The pitch competition requires participants — whether doctors, nurses, medical assistants, administrative staff and others — to write and submit a short summary of the problem they’re trying to solve. A review committee selected the submissions “that seem promising” and invited the employee teams to submit more information about their idea that includes the budget they would need, Pai said.

The committee selected five finalists to pitch their idea to a panel of judges in January.
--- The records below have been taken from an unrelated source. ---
-- ==== Sys2Proof/Machine/Ops.lean ====
section
/-! DEFINITION. Taking a trap and returning from one, instruction fetch, branch targets, and the advance of a gang (R12, R24, R33, R384, R385, R405 to R413, R424). -/
namespace Sys2Proof.Machine

/-! ### Fetch -/

/-- A fetch's failure: a page fault keeps class 11, everything else is the instruction-fetch fault (R12). -/
def asFetch : Stop → Stop
  | .trap cls code addr d1 d2 d3 => if cls = 11 && low 32 d1.toNat ≠ 0 then .trap 11 code addr d1 d2 d3 else .trap 14 code addr d1 d2 d3
  | x => x
/-- An action whose stop is changed. -/
def mapStop {α : Type} (f : Stop → Stop) (m : M α) : M α := fun s =>
  match m s with
  | (.error e, s') => (.error (f e), s')
  | r => r
/-- The 8 bytes of an instruction word, translated as an access of kind fetch. -/
def fetchWord (k va : Nat) : M Nat := mapStop asFetch do
  let p ← locate k va 8 4
  let s ← get
  match p with
  | .spad off => return ofLe (s.spadGet (s.thr k).team off 8)
  | .hostm pa => return ofLe (memGetN s.hostMem pa 8)
  | .dev pa =>
    let b ← homeRead pa 8
    return ofLe b
/-- The opcode of a word (R9). -/
def opcodeOf (w : Nat) : Nat := bits w 54 10
/-- Whether an address is the first word of a thread's code object, or a task entry registered for it: the entries are those of the code object of the team's task group (R24, R136). -/
def State.entryWord (s : State) (k : Nat) (a : Word) : Bool :=
  let code := (s.groupOf k).code
  a == code || ((s.launchOf k).entries.contains a && (s.team (s.thr k).team).groups.any fun g => g.task && g.code == code)
/-- Whether a position is a run head (R24); none when the word before it cannot be fetched, which leaves no trace. -/
def runHeadAt (k : Nat) (pos : Word) : M (Option Bool) := fun s =>
  if s.entryWord k pos then (.ok (some true), s)
  else match fetchWord k (pos - 8).toNat s with
    | (.ok w, s') => (.ok (some (opcodeOf w == 0x3FF)), s')
    | (.error .hold, s') => (.error .hold, s')
    | (.error _, _) => (.ok none, s)
/-- The illegal-form trap of a branch to a word that is not a run head, which comes before every other fault of the branch (R24, R33, R407). -/
def checkHead (k : Nat) (target : Word) : M Unit := do
  let h ← runHeadAt k target
  if h = some false then trapC 2 else pure ()
/-- The fetches that a taken branch makes: its target, and the word before it unless that is not read (R12, R24). -/
def checkTarget (k : Nat) (target : Word) : M Unit := do
  checkHead k target
  let _ ← fetchWord k target.toNat
  let s ← get
  if s.entryWord k target then pure ()
  else
    let _ ← fetchWord k (target - 8).toNat
    checkHead k target

/-! ### Run heads (R26, R32, R139, R140, R415, R439) -/

/-- Whether a tenant's budget gate is closed (R439). -/
def State.gateClosed (s : State) (tenant : Nat) : Bool := (dget Budget.unset s.host.budgets tenant).closed
/-- The state of a thread that stands at a run head: Held for a pre-emption once its own counters read zero, Held behind a closed gate, else Ready (R140, R415, R439). -/
def State.headStatus (s : State) (k : Nat) : ThreadStatus :=
  let t := s.thr k
  if (s.team t.team).preempt.isSome && !t.handler && (t.outst.all fun o => 8 ≤ o.dc) then .held .preempt
  else if s.gateClosed (s.launchOf k).tenant then .held .gate
  else .ready
/-- A result still due for a temporary of a file that begins at b is discarded (R156). -/
def Outst.dropTemp (b : Nat) (o : Outst) : Outst := match o.dest with
  | .temp i _ => if i / 16 = b / 16 then { o with dest := .nowhere } else o
  | _ => o
/-- Whether a register is no temporary of a file that begins at b. -/
def Loc.otherThan (b : Nat) : Loc → Bool
  | .temp i => i / 16 != b / 16
  | _ => true
/-- A thread stands at a run head: its temporaries read zero, results still due for them are discarded, the checking bit is taken, and its state is that of the head (R26, R32, R140, R156). -/
def State.atHead (s : State) (k : Nat) (pc : Word) : State :=
  let t := s.thr k
  let b := t.tempBase
  s.setThr k { t with status := s.headStatus k, stamp := s.now, pc := pc, mid := false, resume := none, twait := none, nextHead := none, back := none,
                      temps := t.temps.filter fun e => e.1 / 16 != b / 16, outst := t.outst.map (Outst.dropTemp b), varDest := t.varDest.filter fun v => v.loc.otherThan b,
                      checkOn := bitAt (s.team t.team).tstat.toNat 3 }

/-! ### Taking a trap (R405 to R410) -/

/-- The trap that a stop raises at a word; a hold is none. -/
def Stop.info (e : Stop) (pos : Word) (mid : Bool) : Option TrapInfo :=
  match e with
  | .trap cls code addr d1 d2 d3 => some { cls := cls, code := code, addr := addr, det1 := d1, det2 := d2, det3 := d3, pos := pos, mid := mid }
  | _ => none
/-- The cairn record of a thread (Table 23-2). -/
def cairnBytes (t : Thread) (i : TrapInfo) : Bytes :=
  leBytes 8 i.pos.toNat ++ leBytes 8 (i.cls * 2 ^ 56 + b2n i.mid * 2 ^ 48 + low 32 i.code)
    ++ leBytes 8 i.addr.toNat ++ leBytes 8 i.det1.toNat ++ leBytes 8 i.det2.toNat ++ leBytes 8 i.det3.toNat
    ++ (List.range 16).flatMap (fun n => leBytes 8 (t.base (.temp n)))
    ++ leBytes 8 (ofDigits 6 ((List.range 8).map t.dcount))
    ++ leBytes 8 (t.wbase * 2 ^ 32 + t.preds.toNat)
    ++ (List.range 8).flatMap (fun p => leBytes 2 (t.port p).pos.toNat)
    ++ leBytes 8 t.sgen.toNat ++ leBytes 40 0
/-- A thread that waits at a word for a fault answer, out of its gang (R408, R424). -/
def Thread.holdAt (t : Thread) (w : FaultWait) (pos : Word) (mid : Bool) (now : Nat) : Thread :=
  { t with status := .held .word, pc := pos, mid := mid, resume := if mid then some now else none, faultWait := some w }
/-- The ticket that a class-11 trap names, with the serving stack of the thread. -/
def trapTicket (i : TrapInfo) : Nat := if i.cls = 11 then low 32 i.det1.toNat else 0
/-- A thread in handler state, to stand at a vector (R410): its own temporaries, and results still due for them, stay apart from the handler's. -/
def Thread.enter (t : Thread) (i : TrapInfo) (die : Nat) : Thread :=
  { t with wbase := 0, temps := t.temps.filter (fun e => e.1 < 16),
           slices := t.slices.filter (fun e => 64 ≤ e.1), handler := true, faultWait := none,
           paged := if (trapTicket i) = 0 then t.paged else (die, trapTicket i, i.pos) :: t.paged }
/-- What a read or store of the trap entry that fails does: a page fault, or a line that must be waited for (ticket 0), holds the thread with the trap, anything else makes the trap fatal (R406, R410). -/
def trapFail (k : Nat) (i : TrapInfo) (e : Stop) : M Unit := do
  match e with
  | .hold => modT k fun t => { t with status := .held .word, faultWait := some { stack := coreStack (keyCore k), ticket := 0, answer := none, info := i, entry := true } }
  | .trap cls _ _ d1 _ _ =>
    if cls = 11 && low 32 d1.toNat ≠ 0 then
      modT k fun t => { t with status := .held .word, faultWait := some { stack := coreStack (keyCore k), ticket := low 32 d1.toNat, answer := none, info := i, entry := true } }
    else modify fun s => s.fatalTeam (s.thr k).team
/-- An action, with a second one for its failure. -/
def orElse {α : Type} (m : M α) (f : Stop → M Unit) (g : α → M Unit) : M Unit := fun s =>
  match m s with
  | (.ok a, s') => g a s'
  | (.error e, s') => f e s'
/-- A question about an address: one that ends in a trap leaves no trace, so it posts no fault record. -/
def quietly {α : Type} (m : M α) : M α := fun s =>
  match m s with
  | (.error (.trap a b c d e f), _) => (.error (.trap a b c d e f), s)
  | r => r
/-- A pre-emption refused: the queue engine is told by an event whose reason the spec does not number (R417, R440). -/
def refusePreempt (i : Nat) : M Unit := do
  let f ← freeM
  modTm i fun t => { t with preempt := none }
  modify fun s => s.postEvent 4 (s.tagOf i) (wd f)
/-- What a vector entry of 0 means (Table 23-1): a page fault waits for the fault service, a counter error is folded into tstat, a team whose class-21 vector turns out to be 0 is not pre-empted, and every other trap is fatal. -/
def zeroVector (k : Nat) (i : TrapInfo) (wait : FaultWait) : M Unit := do
  let s ← get
  if (trapTicket i) ≠ 0 then modT k fun t => t.holdAt wait i.pos i.mid s.now
  else if i.cls = 20 then modify fun s => (s.foldErrors k (· == i.code)).atHead k i.pos
  else if i.cls = 21 then
    if (s.team (s.thr k).team).preempt.isSome then refusePreempt (s.thr k).team else pure ()
    modify fun s => s.atHead k i.pos
  else modify fun s => s.fatalTeam (s.thr k).team
/-- Taking a trap: the vector is read from the tenant's trap table, the cairn record is written, and the thread becomes Ready at the vector in handler state. A trap in handler state is fatal, but for a page fault, which holds the thread (R405 to R411, R424). An error of a counter that raises class 20 is folded into the team's status word whichever vector it has (R413, R414). -/
def takeTrap (k : Nat) (i : TrapInfo) : M Unit := asParty k do
  modT k fun t => { t with status := .held .word }
  modT k fun t => t.land ((t.pend.map (·.land)).foldl max 0)
  let s ← get
  let t := s.thr k
  let die := coreStack (keyCore k)
  let wait : FaultWait := { stack := die, ticket := (trapTicket i), answer := none, info := i, entry := false }
  if (trapTicket i) ≠ 0 && (t.handler || t.paged.contains (die, trapTicket i, i.pos)) then modT k fun t => t.holdAt wait i.pos i.mid s.now
  else if t.handler then modify fun s => s.fatalTeam t.team
  else
    orElse (loadPlain k ((s.launchOf k).traps.toNat + 8 * i.cls) 8) (trapFail k i) fun b => do
      let v := ofLe b
      if v = 0 then zeroVector k i wait
      else if low 3 v ≠ 0 then modify fun s => s.fatalTeam t.team
      else
        orElse (quietly (threadXlate k v 4)) (fun e => match e with
            | .hold => trapFail k i .hold
            | _ => modify fun s => s.fatalTeam t.team) fun _ => do
          if low 8 t.cairn.toNat ≠ 0 then modify fun s => s.fatalTeam t.team
          else
            orElse (storeSpan k t.cairn.toNat (cairnBytes t i) false) (trapFail k i) fun _ => do
              if i.cls = 20 then modify fun s => s.foldErrors k (· == i.code) else pure ()
              modT k fun t => t.enter i die
              modify fun s => s.atHead k (wd v)

/-! ### Returning from a trap (R385, R411) -/

/-- The thread state that a cairn record restores. -/
def Thread.restore (t : Thread) (b : Bytes) : Thread :=
  let q (o : Nat) : Nat := ofLe (cut b o 8)
  { t with
    temps := (List.range 16).foldl (fun l n => dset 0 l n (wd (q (0x30 + 8 * n)))) [],
    wbase := bits (q 0xB8) 32 16,
    preds := BitVec.ofNat 32 (setBits (low 32 (q 0xB8)) 31 1 1),
    streams := (List.range 8).foldl (fun l p => dset StreamPort.unbound l p
      { t.port p with pos := wd (setBits (t.port p).pos.toNat 0 16 (ofLe (cut b (0xC0 + 2 * p) 2))) }) t.streams,
    sgen := wd (if q 0xD0 = 0 then 1 else q 0xD0), handler := false }
/-- Whether a cairn record is one that rfx takes: class 1 to 22, reserved bytes zero (Table 23-2). -/
def cairnOk (b : Bytes) : Bool :=
  let c := ofLe (cut b 8 8)
  1 ≤ bits c 56 8 && bits c 56 8 ≤ 22 && bits c 49 7 == 0 && bits c 32 16 == 0
    && bits (ofLe (cut b 0xB0 8)) 48 16 == 0 && bits (ofLe (cut b 0xB8 8)) 48 16 == 0 && ofLe (cut b 0xD8 40) == 0
/-- A thread that resumes inside a run, in a solo gang ranked by the present tick (R385). -/
def Thread.resumeAt (t : Thread) (pos : Word) (now : Nat) : Thread :=
  { t with status := .ready, stamp := now, pc := pos, mid := true, resume := some now, nextHead := none, twait := none }
/-- The return that an rfx reads at its word: it waits until every handler counter reads zero, reads and checks the record, and finds the position; the effect comes with the trailer of its run (R25, R385, R411). Whether the position is inside a run is read from the code there; the record's mid bit serves where that cannot be read. The position's bits [2:0] read as zero (R9). A bad record raises a trap, which in handler state is fatal. -/
def readReturn (k : Nat) (skip park : Bool) : M Unit := do
  let t ← getT k
  let s ← get
  if !t.handler then trapC 2
  else if t.outst.any fun o => 8 ≤ o.dc then holdM
  else if park then modT k fun t => { t with back := some { park := true, record := [], pos := 0, head := true, at' := s.now } }
  else if low 8 t.cairn.toNat ≠ 0 then trapC 9
  else
    let b ← loadSpanPlain k t.cairn.toNat 256
    if !cairnOk b then trapC 2
    else
      let pos := ofLe (cut b 0 8) / 8 * 8
      if skip then
        let w ← fetchWord k (low 64 (pos + 8))
        let pos' := if opcodeOf w = 0x3FE then low 64 (pos + 16) else low 64 (pos + 8)
        modT k fun t => { t with back := some { park := false, record := b, pos := wd pos', head := false, at' := s.now } }
      else
        let head ← runHeadAt k (wd pos)
        modT k fun t => { t with back := some { park := false, record := b, pos := wd pos, head := head.getD (!bitAt (ofLe (cut b 8 8)) 48), at' := s.now } }
/-- A thread leaves handler state as its rfx has read it (R385, R411): Saved with park, else its record restored, and Ready at the run head or inside the run where it was. -/
def State.takeReturn (s : State) (k : Nat) (b : Back) : State :=
  if b.park then
    s.modThr k fun t => { t.land ((t.pend.map (·.land)).foldl max 0) with status := .saved, handler := false, back := none, twait := none, nextHead := none }
  else
    let s : State := s.modThr k fun t => { t.restore b.record with back := none }
    if b.head then s.atHead k b.pos else s.modThr k fun t => { t.resumeAt b.pos b.at' with stamp := s.now }

end Sys2Proof.Machine
end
Judges scored finalists based on University of Michigan Health Partners’ seven pillars: growth, attracting more patients, innovation, reducing waste and saving money, enhancing work flows, patient experience, improving quality and outcomes, and health equity.

University of Michigan Health-West this year put $75,000 toward the pitch competition, and Pai hopes to double the budget for next year.

“It was a big success by all accounts,” he said.

Other finalists in the pitch competition were ideas to:

  • develop videos that explain procedures to patients who follow along at their own pace on handheld tablets;
  • expand the use of a mobile unit to provide better access to care for patients with limited transportation ; and
  • form an apprenticeship program for administrative positions that could help young and emerging talent explore career options in health care.

In the winning proposal for improving prescription renewals by phone, judges heard some of the messages that patients left when calling, Pai said.

One patient said the message asked him to remember too much information and was “going to call someone else” before hanging up, Pai said.

In another instance, a patient who had been treated for a rash left a message that they had seen a female provider who “was on the second floor” and whose name they did not remember. Nor did they recall the name of the prescribed medication, and that somebody needed to call them back, he said.

“When you think about all of the people that are answering these messages, it’s a total game of telephone tag. They call you, you call them, they don’t answer, and it’s a lot of non-value-added work,” Pai said. “The team said, ‘Look, If we don’t have a solution for this, we’re wasting a couple of medical assistants’ time every day, basically,’ … and right now, we’re in a very powerful staffing crisis.”